Don't get me wrong, I love cats. I think I've had at least one cat, sometimes two, in my life since around the time I was four. But some people take it a bit too far, I think. Like the woman in the elevator on Friday. She was deep in conversation with another woman, who asked her about the picture pinned to her chest. They then proceeded to have a long conversation about her "babies"--their ages, how they were doing developmentally, etc. I assumed the entire time that they were talking about the woman's kids. And although I thought it strange that she would have a picture of her children pinned to her chest, I was willing to let it go. But no. The woman had a picture of her three cats pinned to her chest. I'm sorry, y'all, but that's just weird.

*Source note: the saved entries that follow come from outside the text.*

-- ==== Sys2Proof/Laws/Ops.lean ====
section
/-!
SUPPORT. One lemma for each shared operation that says everything it can do, and its value when nothing arrives.
-/
namespace Sys2Proof.Machine

/-- Only the transport's side of the state differs: RX, what is still to come, the count of free values. -/
def OnlyTransport (s t : State) : Prop := t = { s with rx := t.rx, live := t.live, fresh := t.fresh }

theorem OnlyTransport.refl (s : State) : OnlyTransport s s := rfl

theorem OnlyTransport.trans {s t u : State} (h : OnlyTransport s t) (k : OnlyTransport t u) : OnlyTransport s u := by
  unfold OnlyTransport at *; rw [k]; rw [h]

theorem onlyTransport_receive (bs : List Byte) (live : List Gap) (s : State) :
    OnlyTransport s (receive bs { s with live := live }) := by
  unfold OnlyTransport receive; split <;> rfl

/-- What is true of the three ways an access ends. -/
def Access.Ends {α : Type} (m : Access α) (D : α → State → Prop) (H A : State → Prop) : Prop :=
  match m with
  | .done a s => D a s
  | .hold s => H s
  | .aborted s => A s

theorem Access.Ends.mono {α : Type} {m : Access α} {D D' : α → State → Prop} {H H' A A' : State → Prop}
    (h : m.Ends D H A) (hd : ∀ a s, D a s → D' a s) (hh : ∀ s, H s → H' s) (ha : ∀ s, A s → A' s) : m.Ends D' H' A' := by
  cases m <;> simp only [Access.Ends] at * <;> solve_by_elim

theorem Access.Ends.bind {α β : Type} {m : Access α} {k : α → State → Access β} {D : α → State → Prop}
    {D' : β → State → Prop} {H A H' A' : State → Prop} (h : m.Ends D H A) (hd : ∀ a s, D a s → (k a s).Ends D' H' A')
    (hh : ∀ s, H s → H' s) (ha : ∀ s, A s → A' s) : (m.bind k).Ends D' H' A' := by
  cases m <;> simp only [Access.Ends, Access.bind] at * <;> solve_by_elim

/-- The inversion rule for a whole operation: whatever holds after each way its access ends holds after it. -/
theorem Access.Ends.andThen {α : Type} {m : Access α} {k : α → State → State} {D : α → State → Prop} {H A P : State → Prop}
    (h : m.Ends D H A) (hd : ∀ a s, D a s → P (k a s)) (hh : ∀ s, H s → P s) (ha : ∀ s, A s → P s) : P (m.andThen k) := by
  cases m <;> simp only [Access.Ends, Access.andThen] at * <;> solve_by_elim

@[simp] theorem Access.done_bind {α β : Type} (a : α) (s : State) (k : α → State → Access β) :
    (Access.done a s).bind k = k a s := rfl
@[simp] theorem Access.hold_bind {α β : Type} (s : State) (k : α → State → Access β) :
    (Access.hold s : Access α).bind k = .hold s := rfl
@[simp] theorem Access.aborted_bind {α β : Type} (s : State) (k : α → State → Access β) :
    (Access.aborted s : Access α).bind k = .aborted s := rfl
@[simp] theorem Access.done_andThen {α : Type} (a : α) (s : State) (k : α → State → State) :
    (Access.done a s).andThen k = k a s := rfl
@[simp] theorem Access.hold_andThen {α : Type} (s : State) (k : α → State → State) :
    (Access.hold s : Access α).andThen k = s := rfl
@[simp] theorem Access.aborted_andThen {α : Type} (s : State) (k : α → State → State) :
    (Access.aborted s : Access α).andThen k = s := rfl

/-- RX is within its capacity. -/
abbrev Within (s : State) : Prop := ∀ c, s.rxCapacity = some c → s.rx.length ≤ c

/-- What the receiver's side of an access keeps: only the transport moves, capacity is respected, resets do not appear
from nowhere, and without overruns the stream is the same one. -/
structure Drift (s t : State) : Prop where
  only : OnlyTransport s t
  within : Within s → Within t
  noReset : s.NoReset → t.NoReset

theorem Drift.refl (s : State) : Drift s s := ⟨.refl s, id, id⟩
theorem Drift.trans {s t u : State} (h : Drift s t) (k : Drift t u) : Drift s u :=
  ⟨h.only.trans k.only, k.within ∘ h.within, k.noReset ∘ h.noReset⟩

theorem drift_receive {bs : List Byte} {live : List Gap} {s : State} (h : s.live = .recv bs :: live) :
    Drift s (receive bs { s with live := live }) := by
  refine ⟨onlyTransport_receive bs live s, fun hw c hc => ?_, fun hn => ?_⟩
  · rw [receive_rxCapacity] at hc
    exact receive_within bs _ c hc (hw c hc)
  · simp only [State.NoReset, h, List.mem_cons, not_or, receive_live] at *
    exact hn.2

theorem drift_pop {b : Byte} {rest : List Byte} {s : State} (h : s.rx = b :: rest) : Drift s { s with rx := rest } := by
  refine ⟨rfl, fun hw c hc => ?_, id⟩
  have := hw c hc
  simp only [h, List.length_cons] at this
  simp only; omega

/-- An aborting reset takes place from a state that only the transport separates from the one before (R231). -/
def AbortedFrom (s t : State) : Prop := ¬ s.NoReset ∧ ∃ u, Drift s u ∧ t = blockReset u

theorem AbortedFrom.of_drift {s t u : State} (h : Drift s t) (k : AbortedFrom t u) : AbortedFrom s u := by
  obtain ⟨hn, v, hv, rfl⟩ := k
  exact ⟨fun hs => hn (h.noReset hs), v, h.trans hv, rfl⟩

/-- The gap before an access: an arrival or nothing, or a reset. -/
theorem gap_ends (s : State) :
    (gap s).Ends (fun _ t => Drift s t ∧ s.rx.length ≤ t.rx.length ∧
        (s.Unbounded → s.NoReset → ∃ bs, t.rx = s.rx ++ bs ∧ bs ++ toCome t = toCome s) ∧ (t.live.length ≤ s.live.length))
      (fun _ => False) (fun t => AbortedFrom s t) := by
  unfold gap
  split
  · rename_i h
    exact ⟨.refl s, le_rfl, fun _ _ => ⟨[], by simp⟩, le_rfl⟩
  · rename_i bs rest h
    refine ⟨drift_receive h, receive_monotone bs { s with live := rest }, fun hu _ => ⟨bs, ?_, ?_⟩, ?_⟩
    · exact congrArg State.rx (receive_of_unbounded bs { s with live := rest } hu)
    · simp [toCome, h, gapBytes]
    · simp [h]
  · rename_i rest h
    refine ⟨by simp [State.NoReset, h], { s with live := rest }, ⟨rfl, id, fun hn => ?_⟩, rfl⟩
    simp_all [State.NoReset]

theorem rxReadWait_ends (live : List Gap) (s : State) (h : s.live = live) :
    (rxReadWait live s).Ends
      (fun b t => Drift s t ∧ s.rx.length ≤ t.rx.length + 1 ∧
        (s.Unbounded → s.NoReset → ∃ bs, s.rx ++ bs = b :: t.rx ∧ bs ++ toCome t = toCome s))
      (fun t => Drift s t ∧ t.rx = [] ∧ t.live = [] ∧ s.rx = [] ∧ (s.Unbounded → s.NoReset → toCome s = []))
      (fun t => AbortedFrom s t) := by
  induction live generalizing s with
  | nil =>
    unfold rxReadWait
    split
    · rename_i b rest hr
      exact ⟨drift_pop hr, by simp [hr], fun _ _ => ⟨[], by simp [hr, toCome, h]⟩⟩
    · rename_i hr
      exact ⟨.refl s, hr, h, hr, fun _ _ => by simp [toCome, h]⟩
  | cons g live ih =>
    cases g with
    | reset =>
      refine ⟨by simp [State.NoReset, h], { s with live := live }, ⟨rfl, id, fun hn => ?_⟩, rfl⟩
      simp_all [State.NoReset]
    | recv bs =>
      have hd := drift_receive (bs := bs) h
      have hmono := receive_monotone bs { s with live := live }
      have hun : s.Unbounded → (receive bs { s with live := live }).rx = s.rx ++ bs :=
        fun hu => congrArg State.rx (receive_of_unbounded bs { s with live := live } hu)
      simp only [rxReadWait]
      split
      · rename_i b rest hr
        refine ⟨hd.trans (drift_pop hr), ?_, fun hu _ => ⟨bs, ?_, ?_⟩⟩
        · have := hmono; simp only [hr, List.length_cons] at this; exact this
        · rw [← hun hu, hr]
        · simp [toCome, h, gapBytes]
      · rename_i hr
        have hcome : toCome s = bs ++ toCome (receive bs { s with live := live }) := by simp [toCome, h, gapBytes]
        refine (ih (receive bs { s with live := live }) (by simp)).mono ?_ ?_ ?_
        · rintro b t ⟨h1, h2, h3⟩
          refine ⟨hd.trans h1, ?_, fun hu hn => ?_⟩
          · have := h2; have := hmono; simp only [hr, List.length_nil] at *; omega
          · obtain ⟨cs, h4, h5⟩ := h3 (by simpa [State.Unbounded] using hu) (hd.noReset hn)
            refine ⟨bs ++ cs, ?_, ?_⟩
            · rw [← List.append_assoc, ← hun hu, h4]
            · rw [hcome, ← h5]; simp
        · rintro t ⟨h1, h2, h3, h4, h5⟩
          refine ⟨hd.trans h1, h2, h3, ?_, fun hu hn => ?_⟩
          · have := hmono; simp only [hr, List.length_nil] at this; exact List.eq_nil_of_length_eq_zero (by omega)
          · have h6 := hun hu
            rw [hr] at h6
            obtain ⟨-, rfl⟩ := List.append_eq_nil_iff.1 h6.symm
            rw [hcome]; simpa using h5 (by simpa [State.Unbounded] using hu) (hd.noReset hn)
        · exact fun t ht => .of_drift hd ht

/-- `RxRead()`: a byte is removed, or it waits on an empty RX with nothing more to come, or it is aborted (R43, R44). -/
theorem rxRead_ends (s : State) :
    (rxRead s).Ends
      (fun b t => Drift s t ∧ s.rx.length ≤ t.rx.length + 1 ∧
        (s.Unbounded → s.NoReset → ∃ bs, s.rx ++ bs = b :: t.rx ∧ bs ++ toCome t = toCome s))
      (fun t => Drift s t ∧ t.rx = [] ∧ t.live = [] ∧ s.rx = [] ∧ (s.Unbounded → s.NoReset → toCome s = []))
      (fun t => AbortedFrom s t) := rxReadWait_ends s.live s rfl

/-- `RxAvail()`: the count after the gap (R41). -/
theorem rxAvail_ends (s : State) :
    (rxAvail s).Ends (fun k t => k = t.rx.length ∧ Drift s t ∧ s.rx.length ≤ t.rx.length ∧
        (s.Unbounded → s.NoReset → ∃ bs, t.rx = s.rx ++ bs ∧ bs ++ toCome t = toCome s) ∧ (t.live.length ≤ s.live.length))
      (fun _ => False) (fun t => AbortedFrom s t) :=
  (gap_ends s).bind (fun _ _ h => ⟨rfl, h⟩) (fun _ h => h) (fun _ h => h)

/-- `RxFlush()`: RX is empty after it (R45). -/
theorem rxFlush_ends (s : State) :
    (rxFlush s).Ends (fun _ t => Drift s t ∧ t.rx = []) (fun _ => False) (fun t => AbortedFrom s t) :=
  (gap_ends s).bind (fun _ t h => ⟨h.1.trans ⟨rfl, fun _ c _ => by simp, id⟩, rfl⟩) (fun _ h => h) (fun _ h => h)

section quiet
variable {s : State}

@[simp] theorem gap_quiet (h : s.live = []) : gap s = .done () s := by simp [gap, h]
@[simp] theorem rxAvail_quiet (h : s.live = []) : rxAvail s = .done s.rx.length s := by simp [rxAvail, h]
@[simp] theorem rxFlush_quiet (h : s.live = []) : rxFlush s = .done () { s with rx := [] } := by simp [rxFlush, h]

theorem rxPeek_quiet {b : Byte} {rest : List Byte} (h : s.live = []) (hr : s.rx = b :: rest) : rxPeek s = .done b s := by
  simp [rxPeek, h, hr]

theorem rxRead_quiet {b : Byte} {rest : List Byte} (h : s.live = []) (hr : s.rx = b :: rest) :
    rxRead s = .done b { s with rx := rest } := by simp [rxRead, rxReadWait, h, hr]

theorem rxRead_quiet_empty (h : s.live = []) (hr : s.rx = []) : rxRead s = .hold s := by
  simp [rxRead, rxReadWait, h, hr]

/-- READ_U16 with both bytes there (R110). -/
theorem readU16_quiet {hi lo : Byte} {rest : List Byte} (acc : Bool) (h : s.live = []) (hl : s.latch = none)
    (hr : s.rx = hi :: lo :: rest) :
    readU16 acc s = .done (u16 hi lo)
      { s with rx := rest, sum := if acc then s.sum + hi.setWidth 16 + lo.setWidth 16 else s.sum } := by
  obtain ⟨⟩ := s
  simp only at h hl hr
  subst h hl hr
  simp [readU16, readLow, rxRead, rxReadWait]

/-- The discard loop removes exactly the bytes before the first 0x42 (R122, R130). -/
theorem discard_quiet (n : Nat) (h : s.live = []) (hn : s.rx.length < n) :
    discard n s = .done () { s with rx := s.rx.dropWhile (fun b => decide (b ≠ Config.sig1)) } := by
  induction n generalizing s with
  | zero => omega
  | succ n ih =>
    unfold discard
    cases hr : s.rx with
    | nil =>
      obtain ⟨⟩ := s
      simp only at h hr; subst h hr
      simp
    | cons b rest =>
      simp only [rxAvail_quiet h, Access.done_bind, hr, List.length_cons, Nat.add_eq_zero_iff, one_ne_zero, and_false,
        if_false, rxPeek_quiet h hr]
      split
      · rename_i hb
        obtain ⟨⟩ := s
        simp only at h hr; subst h hr
        simp [hb]
      · rename_i hb
        rw [rxRead_quiet h hr, Access.done_bind, ih (by exact h) (by simp [hr] at hn ⊢; omega)]
        simp [hb]

end quiet

end Sys2Proof.Machine
end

I suppose I also have "crazy cat people" on the brain lately because my next-door neighbor is one of them. This is the woman who, when my 12-year-old cat died about a year ago, asked if she could keep him. She wanted to have him cremated and keep his ashes. I thought it was a bit strange, but it spared me the trouble of having to dig a hole in the backyard, so I said sure. I had another cat, Betty Kitty, who decided to move in with the next-door neighbor shortly after Emmeline started walking. Let's just say that Betty Kitty wasn't one of E's biggest fans. Betty Kitty lived to the ripe old age of 17 and died a couple of weeks ago. I'm sure you can guess what became of her earthly remains.